The counterargument is that productivity is not the only thing being optimized. If the tool reduces cognitive load on boring tasks and frees experienced developers to focus on the hard ones, the wall-clock time is the wrong metric. That's fair. But the enterprise procurement story being sold right now is not "this will reduce cognitive load." It is "this will make your engineers faster." The buyers signing seven-figure contracts are being told the output will scale with the headcount that adopts it, and that assumption is the one METR's data directly contradicts.
What Would Actually Change the Math
Three changes would close the gap between what multi-agent tools are and what enterprises are buying.
Per-agent scoped permissions, not inherited blanket sandboxes. The Okta identity crisis research I covered in AI Agents Are an Identity Crisis was already pointing this direction before Codex desktop shipped. The architectural fix is a per-agent identity with a scoped permission set, not a parent session that spawns children who inherit everything by default. OpenAI's subagent documentation acknowledges that custom agents can override sandbox settings individually.

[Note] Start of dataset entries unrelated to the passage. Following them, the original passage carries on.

-- ==== Sys2Proof/Safety.lean ====
section
/-!
DEFINITION. What a safe run is: the machine answers a next state, its memories keep their canonical form, and what holds
of the whole part at the end of every step holds.
-/
namespace Sys2Proof.Machine

/-- R432: a tracked step has the queue that declared it, or a launch that carries it and has not ended. -/
def State.stepsOpen (s : State) : Bool :=
  s.steps.all fun x => x.queue.isSome || s.launches.any fun l => !launchEnded l && l.steps.contains x.id

/-- R259: no riddle state outlives a member of its gang. -/
def Team.gangsAlive (t : Team) : Bool :=
  t.riddles.all fun r => r.members.all fun m => (t.groups[m]?).any fun g => g.run ≠ .ended
def State.gangsAlive (s : State) : Bool := s.teams.all Team.gangsAlive

/-- R312, R453: an invalidation is under way only while engine commands of its context are outstanding. -/
def State.invalWaits (s : State) : Bool :=
  match s.regs.invgo with
  | none => true
  | some v => s.enginesBusy (getField v 8 6)

/-- What every step leaves true. -/
def State.settled (s : State) : Bool := s.stepsOpen && s.gangsAlive && s.invalWaits

/-- The memories in canonical form. -/
def State.memoriesCanonical (s : State) : Bool := Memory.wf s.mem && Memory.wf s.hostMem

/-- A safe state. -/
def State.safe (s : State) : Bool := s.settled && s.memoriesCanonical

/-- A run of `n` steps that answers a next state each time and stays safe. -/
def State.runsSafely : Nat → State → Bool
  | 0, s => s.safe
  | n + 1, s => s.safe && match step s with
    | .next s' => State.runsSafely n s'
    | .fault _ => false
    | .refused _ => false

/-! ### What statements about one word say -/

/-- A word issues: its agent has a unit, and no check of R44 turns the word away. -/
def State.issues (s : State) (h : Head) (check : Group → WordCheck) (g : Group) : Prop :=
  s.unitOf s.issuer = some g ∧ gatheredNow g = false ∧ firstFault g h (check g) = none

/-- The flag a word selects may count up (R16). -/
def flagFree (g : Group) (h : Head) : Prop := flagBlocked g (selectedFlag g h.fs) = false

/-- A team, and a cluster, without what its units hold. -/
def Team.bare (t : Team) : Team := { t with groups := [], issued := 0 }
def Cluster.bare (c : Cluster) : Cluster :=
  { c with handler := c.handler.map fun h => { h with cpu := Group.start .control 0 0 1 } }

/-- The part without its units, their outstanding operations and the counts of issued words: what is left is every
memory, scratchpad, operand buffer and tile, every table, queue and register of the part. -/
def State.bare (s : State) : State :=
  { s with teams := s.teams.map Team.bare, clusters := s.clusters.map Cluster.bare, ops := [], domains := [], nextId := 0 }

/-- Only the issuing unit, outstanding operations and the counts of issued words differ. -/
def State.onlyUnit (s t : State) : Prop := t.bare = s.bare ∧ ∀ i, i ≠ s.issuer → t.unitOf i = s.unitOf i

/-- A unit keeps every register but those that `names` gives for a lane of `lanes`, and everything that no word of class I,
F or C writes. -/
def Group.keeps (g g' : Group) (lanes : BitVec 32) (names : Nat → List RegName) : Prop :=
  (∀ n, (∀ l, lanes.getLsbD l = true → .k n ∉ names l) → readK g' n = readK g n) ∧
  (∀ l n, (lanes.getLsbD l = true → .v n ∉ names l) → readV (threadAt g' l) n = readV (threadAt g l) n) ∧
  (∀ l n, (lanes.getLsbD l = true → .p n ∉ names l) → readP (threadAt g' l) n = readP (threadAt g l) n) ∧
  (∀ l, (threadAt g' l).x = (threadAt g l).x ∧ (threadAt g' l).exited = (threadAt g l).exited) ∧
  g'.mstat = g.mstat ∧ g'.gang = g.gang ∧ g'.ssw0 = g.ssw0 ∧ g'.ssw1 = g.ssw1 ∧ g'.faultAddr = g.faultAddr ∧
  g'.cohort = g.cohort ∧ g'.role = g.role ∧ g'.alloc = g.alloc

/-- A destination reads as a result: nothing is asked of zero, which discards it (R21); a predicate holds whether the
result is nonzero, a register its low 32 bits, a pair all 64 (R62). -/
def holdsResult (g : Group) (lane : Nat) (wide : Bool) (d : Spec) (v : Word64) : Prop :=
  match opdOf d with
  | .p n => readP (threadAt g lane) n = decide (v ≠ 0)
  | .v _ | .k _ | .rel .. => readSrc g lane wide d = if wide then v else (lowHalf v).zeroExtend 64
  | _ => True

/-- A row of a table of instructions of the ALU layout: its constructor, its form and its result. -/
structure AluRow where
  con : AluW → Instr
  form : AluW → AluForm
  result : AluW → LaneIn → LaneOut

/-- The lanes whose result an ALU word delivers: one for a group-uniform word (R24). -/
def resultLanes (f : AluForm) (w : AluW) (g : Group) : List Nat :=
  if aluUniform f w then (lanesOf (guardMask g w.head)).take 1 else lanesOf (guardMask g w.head)

/-- The sticky flags a lane of an ALU word raises: its own, or, in a group-uniform word, those of its one run (R24, R69). -/
def laneFlags (r : AluRow) (w : AluW) (g : Group) (l : Nat) : BitVec 5 :=
  if aluUniform (r.form w) w then
    match lanesOf (guardMask g w.head) with
    | [] => 0
    | m :: _ => if (issuing g).getLsbD l then (r.result w (laneIn g (r.form w) w m)).flags else 0
  else if (guardMask g w.head).getLsbD l then (r.result w (laneIn g (r.form w) w l)).flags else 0

/-- An ALU word of fixed latency delivers: it answers a next state in which every lane of the result reads it, flags are
raised, and nothing else of the machine has changed (R18, R105, R108, R111). -/
def AluRow.delivers (r : AluRow) : Prop :=
  ∀ (w : AluW) (s : State) (g : Group), s.issues w.head (aluCheck (r.form w) w) g → flagFree g w.head →
    ∃ t g', Sys2Proof.Machine.exec (r.con w) s = .next t ∧ t.unitOf s.issuer = some g' ∧ s.onlyUnit t ∧
      (∀ l ∈ resultLanes (r.form w) w g, l < g.threads.length →
        holdsResult g' l (dstWide (r.form w).dst) w.dst (r.result w (laneIn g (r.form w) w l)).value) ∧
      (∀ l, l < g.threads.length → (threadAt g' l).status = (threadAt g l).status ||| (laneFlags r w g l).zeroExtend 32) ∧
      g.keeps g' (guardMask g w.head) (fun l => regNames g l w.dst (width (dstWide (r.form w).dst))) ∧
      t.ops = (s.cancelWrites s.issuer (aluWrites g (r.form w) w)).ops

/-- An ALU word of variable latency is issued: its results are pending under its flag, its hazard bits are set, and no
register has changed yet (R16, R17, R111). -/
def AluRow.starts (r : AluRow) (k : OpKind) : Prop :=
  ∀ (w : AluW) (s : State) (g : Group) (n : Nat), s.issues w.head (aluCheck (r.form w) w) g → flagFree g w.head →
    selectedFlag g w.head.fs = some n → guardMask g w.head ≠ 0 →
    ∃ t g' o, Sys2Proof.Machine.exec (r.con w) s = .next t ∧ t.unitOf s.issuer = some g' ∧ s.onlyUnit t ∧
      t.ops = (s.cancelWrites s.issuer (aluWrites g (r.form w) w)).ops ++ [o] ∧
      o.issuer = s.issuer ∧ o.kind = k ∧ o.flag = some n ∧ o.writes = (aluResults g (r.form w) w (r.result w)).1 ∧
      o.fstat = (aluResults g (r.form w) w (r.result w)).2 ∧ flagCount g' n = flagCount g n + (if n < g.cf.length then 1 else 0) ∧
      (∀ x ∈ aluWrites g (r.form w) w, hazardSet g' x = true) ∧ g.keeps g' 0 (fun _ => []) ∧
      ∀ l, (threadAt g' l).status = (threadAt g l).status

end Sys2Proof.Machine
end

That capability needs to become the default, not the exception.
Action auditing that survives parallelism. Every click, keystroke, and tool call should be attributable to a specific agent instance with a specific task. The GitHub Agent HQ control plane I wrote about is the closest thing to this pattern in the market today, and it still lags the runtime by months. Security teams need to be able to answer "which agent ran which command in which session" without reverse-engineering the logs.
Cost visibility per agent, not per session. Subagents consume more tokens; that's in the docs. What's not in the docs is how to see that cost as it accrues, per agent, per task, with a hard stop before runaway recursion eats through a monthly budget. The YOLO-mode convenience trap that Sam Altman himself fell into inside OpenAI is now shipped as a default product configuration. The fix is not better marketing; it is a meter on the machine.

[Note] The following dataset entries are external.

/-- SPDM: each message is answered in the phase that takes it and leaves the phase it leads to, and is answered with an error in any
other. A session opens only where AES-256-GCM was offered; measurement 5 covers the fuses and 6 the remap table (R407). -/
def spdmAnswers : Prop := ∀ (s : State),
  let answers (i : Instr) (p : SpdmPhase) (r : SpdmReply) : Prop := ∃ u, Sys2Proof.Machine.exec i s = .next u ∧
    u.spdm = p ∧ u.spdmReplies = s.spdmReplies ++ [r] ∧ { u with spdm := s.spdm, spdmReplies := [], fresh := 0 } =
      { s with spdmReplies := [], fresh := 0 }
  let errs (i : Instr) : Prop := Sys2Proof.Machine.exec i s = .next { s with spdmReplies := s.spdmReplies ++ [.error] }
  let open_ : Prop := (∃ b, s.spdm = .negotiated b) ∨ s.spdm = .keyExchanged ∨ s.spdm = .session
  answers .spdmGetVersion .version .version ∧
  (s.spdm = .version → answers .spdmGetCapabilities .capabilities .capabilities) ∧ (s.spdm ≠ .version → errs .spdmGetCapabilities) ∧
  (∀ a, let ok : Prop := s.spdm = .capabilities ∧ SpdmAlgorithm.ecdsaP384 ∈ a ∧ SpdmAlgorithm.sha384 ∈ a
    (ok → answers (.spdmNegotiateAlgorithms a) (.negotiated (decide (SpdmAlgorithm.aes256Gcm ∈ a))) .algorithms) ∧ (¬ ok → errs (.spdmNegotiateAlgorithms a))) ∧
  (open_ → answers .spdmGetDigests s.spdm (.digests (Config.spdmDigest s.fresh)) ∧ (∃ b, answers .spdmGetCertificate s.spdm (.certificate b)) ∧
    ∀ n x, ∃ g, answers (.spdmChallenge n x) s.spdm (.challengeAuth g)) ∧
  (¬ open_ → errs .spdmGetDigests ∧ errs .spdmGetCertificate ∧ ∀ n x, errs (.spdmChallenge n x)) ∧
  (∀ i x, (open_ ∧ 1 ≤ i ∧ i ≤ 6 → ∃ g, answers (.spdmGetMeasurements i x) s.spdm
      (.measurements i (Config.spdmMeasurement i (s.measured i)) g)) ∧
    (¬ (open_ ∧ 1 ≤ i ∧ i ≤ 6) → errs (.spdmGetMeasurements i x))) ∧
  (∀ x, (s.spdm = .negotiated true → ∃ g, answers (.spdmKeyExchange x) .keyExchanged (.keyExchange g)) ∧
    (s.spdm ≠ .negotiated true → errs (.spdmKeyExchange x))) ∧
  (s.spdm = .keyExchanged → answers (.spdmFinish true) .session .finish) ∧ (s.spdm ≠ .keyExchanged → errs (.spdmFinish true)) ∧
  errs (.spdmFinish false) ∧ (s.spdm = .session → answers .spdmEndSession (.negotiated true) .ended) ∧ (s.spdm ≠ .session → errs .spdmEndSession)

/-! ### The machine as a whole -/

/-- `XSET` and `XADD` write an index register of each guard-true lane, and `XGET` reads one, sign-extended (R124). -/
def indexesMove : Prop := ∀ (w : AluW) (s : State) (g : Group), flagFree g w.head →
  (s.issues w.head (aluCheck formX w) g →
    s.runs (.xset w) (indexWrites false w g) (fun t => s.unmoved t []) ∧
    s.runs (.xadd w) (indexWrites true w g) (fun t => s.unmoved t [])) ∧
  (s.issues w.head (aluCheck (formXget w) w) g → s.runs (.xget w)
    (fun g' => g.lanesHold g' w.head false w.dst fun l =>
      ((readX (threadAt g l).x w.opa.toNat).signExtend 32).zeroExtend 64) fun t => s.unmoved t (aluWrites g (formXget w) w))

/-- The queue and the slot of a command, and no slot for the rest. -/
def commandSlot : Instr → Option (Nat × QSlot)
  | .launch q s | .step q s | .seed q s | .waith q s | .signal q s | .ckpt q s | .handle q s | .invtlb q s => some (q, s)
  | _ => none

/-- What encode writes, the decoder reads back with every field, and leaves the bytes after it. -/
def roundTrip : Prop := ∀ (i : Instr), wellFormed i = true → encode i ≠ [] →
  match commandSlot i with
  | none => ∀ rest, decode (encodeBytes i ++ rest) = .ok (i, rest)
  | some (q, slot) => encode i = slotWords slot ∧ decodeSlot q slot = .ok i

/-- What the decoder reads is well formed, and encodes to the bytes it was read from. -/
def bytesKept : Prop :=
  (∀ (bs rest : List Byte) (i : Instr), decode bs = .ok (i, rest) → wellFormed i = true ∧ encodeBytes i ++ rest = bs) ∧
  ∀ (q : Nat) (slot : QSlot) (i : Instr), q < 64 → decodeSlot q slot = .ok i → wellFormed i = true ∧ encode i = slotWords slot

/-- Words of the manual's own listings decode to the instructions they stand for (R19, R27-R34). -/
def wordsDecode : Prop := ∀ (c : CBlock),
  let head (g n p f : Nat) : Head := ⟨BitVec.ofNat 1 g, BitVec.ofNat 1 n, BitVec.ofNat 4 p, BitVec.ofNat 2 f⟩
  decodeWord 0x10C0003010050198 c = .ffma ⟨head 0 0 0 0, 0x003, 0x004, 0x005, 0x006, 0x18⟩ ∧
  decodeWord 0x1C00002005501404 c = .cvt ⟨head 0 0 0 0, 0x002, 0x001, 0x150, 0x050, 0x04⟩ ∧
  decodeWord 0x1CC0402005FF0001 c = .qnt ⟨head 0 0 0 1, 0x002, 0x001, 0x1FF, 0, 0x01⟩ ∧
  decodeWord 0x202100000B000440 c = .bra ⟨head 1 0 1 0, 11, 17, 0⟩ ∧
  decodeWord 0x330080022A880001 c = .tst ⟨head 0 0 0 2, 0, 0, 0x115, 0x110, 0, 0, 0, 1⟩ ∧
  decodeWord 0x398050C450000000 c = .sbs ⟨head 0 0 0 1, 0x10C, 0x114, 0, 0, 0, 0, 0, 0, 0, 0⟩ ∧
  decodeWord 0x3900514540014000 c = .cewalk ⟨head 0 0 0 1, 0x114, 0x150, 0, 0, 0, 0, 1, 2, 0, 0⟩ c ∧
  decodeWord 0x384051644C000000 c = .tgms ⟨head 0 0 0 1, 0x116, 0x113, 0, 0, 0, 0, 0, 0, 0, 0⟩ c ∧
  decodeWord 0x3DC01504711D0000 c = .dln ⟨head 0 0 0 0, 0x150, 0x11C, 0x11D, 0, 0, 0, 0, 0⟩ ∧
  decodeWord 0x3E4050D4010B0000 c = .hrd ⟨head 0 0 0 1, 0x10D, 0x100, 0x10B, 0, 0, 0, 0, 0⟩ ∧
  decodeWord 0x3C40150401500000 c = .tret ⟨head 0 0 0 0, 0x150, 0x100, 0x150, 0, 0, 0, 0, 0⟩ ∧
  decodeWord 0x8000000000000000 c = .unallocatedOpcode 0x8000000000000000 ∧
  decodeWord 0xC000000000000000 c = .unallocatedOpcode 0xC000000000000000

/-- The bytes of a unit's code from its next word on: the word of its clause it has reached. -/
def State.bytesAt (s : State) (i : Issuer) (c : Clause) : List Byte := ((s.codeOf i).1.drop (c.h + c.pos)).flatMap bytesOfWord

The multi-agent releases this week are not the wrong direction. They are the right direction shipped without the governance that should have accompanied them. OpenAI's own documentation tells you subagents consume more tokens and inherit sandboxes. CSA's data tells you half of enterprises have already watched AI agents exceed their permissions. METR's study tells you the productivity story is 39 points more optimistic than the reality. These are not opposing views. They are the same story from three angles.
The agents just got hands. The evidence says the operator still matters more than the tool, and the operator is a human who already believes the agent is faster than it is. That gap is where enterprise AI wins and loses in 2026.